A Git submodule is a reference to another project.
When creating software, we often utilize other libraries or packages to create a separation of concerns or to prevent reinventing the wheel. What is the best way to bundle those external libraries with your project?
If you want control over the library, including the library via a CDN or package manager is not optimal. This method makes it difficult to modify the source code of the library if that becomes necessary.
Furthermore, simply copying the source code into your own project creates a tightly coupled system. Following this process will create complications when merging with upstream changes.
One recommendation is to use Git submodules in order to store the external library's Git repository as a subdirectory of your own Git repository. As a result, the modifications to either projects are kept separate.
You can follow the above link for more information on how to get started with Git submodules. This post will primarily cover how to update the submodule component for your existing projects.

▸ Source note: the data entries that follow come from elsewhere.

-- ==== Sys2Proof/Machine/KvAge.lean ====
section
/-!
DEFINITION. Key-value page aging (R403 to R419, R461, R469, R470): the KV words at issue and at completion, the demotion
engines step by step, and the retirement of old slots.
-/
namespace Sys2Proof.Machine

/-! ## Statuses (Table 15.4) -/

def kvOk : Nat := 0
def kvBadrec : Nat := 3
def kvNotvalid : Nat := 5
def kvBadentry : Nat := 6
def kvPinned : Nat := 7
def kvUnsealed : Nat := 8
def kvNostep : Nat := 9
def kvExhausted : Nat := 10
def kvChanged : Nat := 11
def kvBadpool : Nat := 12

/-! ## The words at issue (R407, R408) -/

/-- Every earlier store and posted atomic of the warp has been performed. -/
def Warp.storesDone (W : Warp) : Bool := W.ops.all (fun y => !y.kind.isStore || y.performed)

def State.engine (s : State) (die : Nat) : KvEngine := nth KvEngine.reset s.kv.engines die

def State.modEngine (s : State) (die : Nat) (f : KvEngine → KvEngine) : State :=
  { s with kv := { s.kv with engines := s.kv.engines.modify die f } }

/-- The engine of the core's die has a free place in its queue (R408). -/
def State.kvRoom (s : State) (core : Nat) : Bool := decide ((s.engine (coreDie core)).queue.length < 16)

/-- A KV word: its checks, then, once its wait is over and its engine has room, its operation. -/
def kvBody (f : FmtS) (op : Nat) (c : Iss) (s : State) : Res :=
  let va := (c.uni64 f.b.toNat).toNat
  let pool := if op = 1 || op = 4 then (c.uni64 f.c.toNat).toNat else 0
  let die := coreDie c.W.core
  match checkVa c va (if op = 0 then 64 else 32) with
  | some r => r
  | none =>
    match checkVa c pool 64 with
    | some r => r
    | none =>
      let queued := op = 0 || op = 1 || op = 4
      if !c.W.storesDone || (queued && !s.kvRoom c.W.core) then .stall
      else
        let id := s.nextUid
        let d := uniDst f.a
        let s1 := s.enter c (.kv op d va pool none) f.setf [] [] (d.toList.map Loc.uni)
        .ok (if queued then s1.modEngine die (fun g => { g with queue := g.queue ++ [⟨id, op, c.B.ctx, va, pool, c.W.sig⟩] })
          else s1)

def execDsweep (f : FmtS) (s : State) : Host.Outcome State Fault Refusal := issue (.dsweep f) (kvBody f 0) s
def execPgrecall (f : FmtS) (s : State) : Host.Outcome State Fault Refusal := issue (.pgrecall f) (kvBody f 1) s
def execPgpin (f : FmtS) (s : State) : Host.Outcome State Fault Refusal := issue (.pgpin f) (kvBody f 2) s
def execPgunpin (f : FmtS) (s : State) : Host.Outcome State Fault Refusal := issue (.pgunpin f) (kvBody f 3) s
def execPgdemote (f : FmtS) (s : State) : Host.Outcome State Fault Refusal := issue (.pgdemote f) (kvBody f 4) s

/-! ## Pools and rings (R404, R405) -/

/-- The pool descriptor as read: D and MODE, or BADPOOL (Table 15.2). -/
def State.poolOf (s : State) (ctx pool : Nat) : Except EngErr (Nat × Bool) :=
  match s.engRead none ctx pool 256 with
  | .error e => .error e
  | .ok bs =>
    let d := dwordAt bs
    let reserved := bitsN (d 0) 63 3 != 0 || (List.range 6).any (fun i => d (2 + i) != 0) ||
      (List.range 6).any (fun i => d (26 + i) != 0)
    let rings := (List.range 9).all (fun r => bitsN (d (8 + 2 * r)) 63 52 == 0 && !bitN (d (8 + 2 * r)) 5 &&
      decide (4 ≤ d (8 + 2 * r) % 32) && decide (d (8 + 2 * r) % 32 ≤ 20))
    if reserved || d 0 % 4 = 3 || !rings then .error (kvBadpool, 0)
    else .ok (64 * 2 ^ (d 0 % 4), bitN (d 0) 2)

/-- RING and RSIZE of a ring's control, and the address of its HEAD. -/
def State.ringCtl (s : State) (ctx pool ring : Nat) : Except EngErr (Nat × Nat × Nat) :=
  (s.engReadN none ctx (pool + 64 + 16 * ring) 8).map (fun x =>
    (bitsN x 51 6 * 64, x % 32, pool + 72 + 16 * ring))

/-- The address of slot word i. -/
def slotWordAt (base rsize i : Nat) : Nat := base + 8 * (i % 2 ^ rsize)

/-- A ring's control dwords, and the n slot words at its HEAD, as far as they can be read: addresses and bytes. -/
def State.ringReads (s : State) (ctx pool ring n : Nat) : List (Nat × Nat) :=
  (pool + 64 + 16 * ring, 16) :: (match s.ringCtl ctx pool ring with
    | .error _ => []
    | .ok (base, rsize, head) => match s.engReadN none ctx head 4 with
      | .error _ => []
      | .ok h => (List.range n).map (fun i => (slotWordAt base rsize ((h + i) % 2 ^ 32), 8)))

Let's say there is a project with submodules that you wish to clone onto your local computer. However, after cloning, you discover that the directory containing the submodule is empty.
This is because Git does not recursively clone submodules by default. You can ammend this issue by adding --recursive
or --recurse-submodules
to your git clone
command.
Here is an example:
$ git clone --recursive -j4 git://github.com/example/example.git
Wait, what does the -j4
option do? This option tells Git to fetch up to 4 submodules in parallel. Pretty neat, right?
Okay, you already have a cloned repository with submodules on your local machine but the submodule directory is empty. Maybe you did not realize you cloned it without the aforementioned options and you have already made changes to other sections of the projects.
What can you do?
Nuke the repository and start over.
Just kidding. Although, I cannot say that I have not taken that "easy" path for other issues. 🙂
In this case, you will need to navigate to the empty submodule folder and execute the following command:
$ git submodule update --init --recursive
The update command will pull in the latest revision on the server. The --init
option is if the submodule is not initialized (cloned) yet. The --recursive
option updates all nested submodules as well.
After you have the submodule initialized within your local repository, you can retrieve the latest changes like you would in a normal repository. You can navigate into the submodule folder and use git pull origin master
if you want updates from the master branch.
When I was migrating my blog from Wordpress to Hugo, I got a first-hand experience with dealing with Git submodules.
Hugo is a static site generator that allows the customization of the site via themes. I eventually found a theme I liked and discovered that many other people included their themes as submodules in order to improve modularity.
My Hugo blog repository only needs to know about the content I have and should not care about which theme is used. This is the type of abstraction that I love.
As a result, if you check out my blog repository's theme folder, you can see that it is referencing a fork of a theme as a Git submodule.
Having the forked theme as a Git submodule allows me to update either the blog's content or its theme separately. Furthermore, this will allow me to swap out the theme for a new one with relative ease.
I truly appreciate the modularity and extensibility that Git submodules provide. It reminds me of other package managers like NPM. I believe that this movement towards abstraction and transposable components will prove advantageous.
What are your thoughts on Git submodules? When and where do you find yourself using them? Do you believe that this shift towards components is a fad or is it here to stay?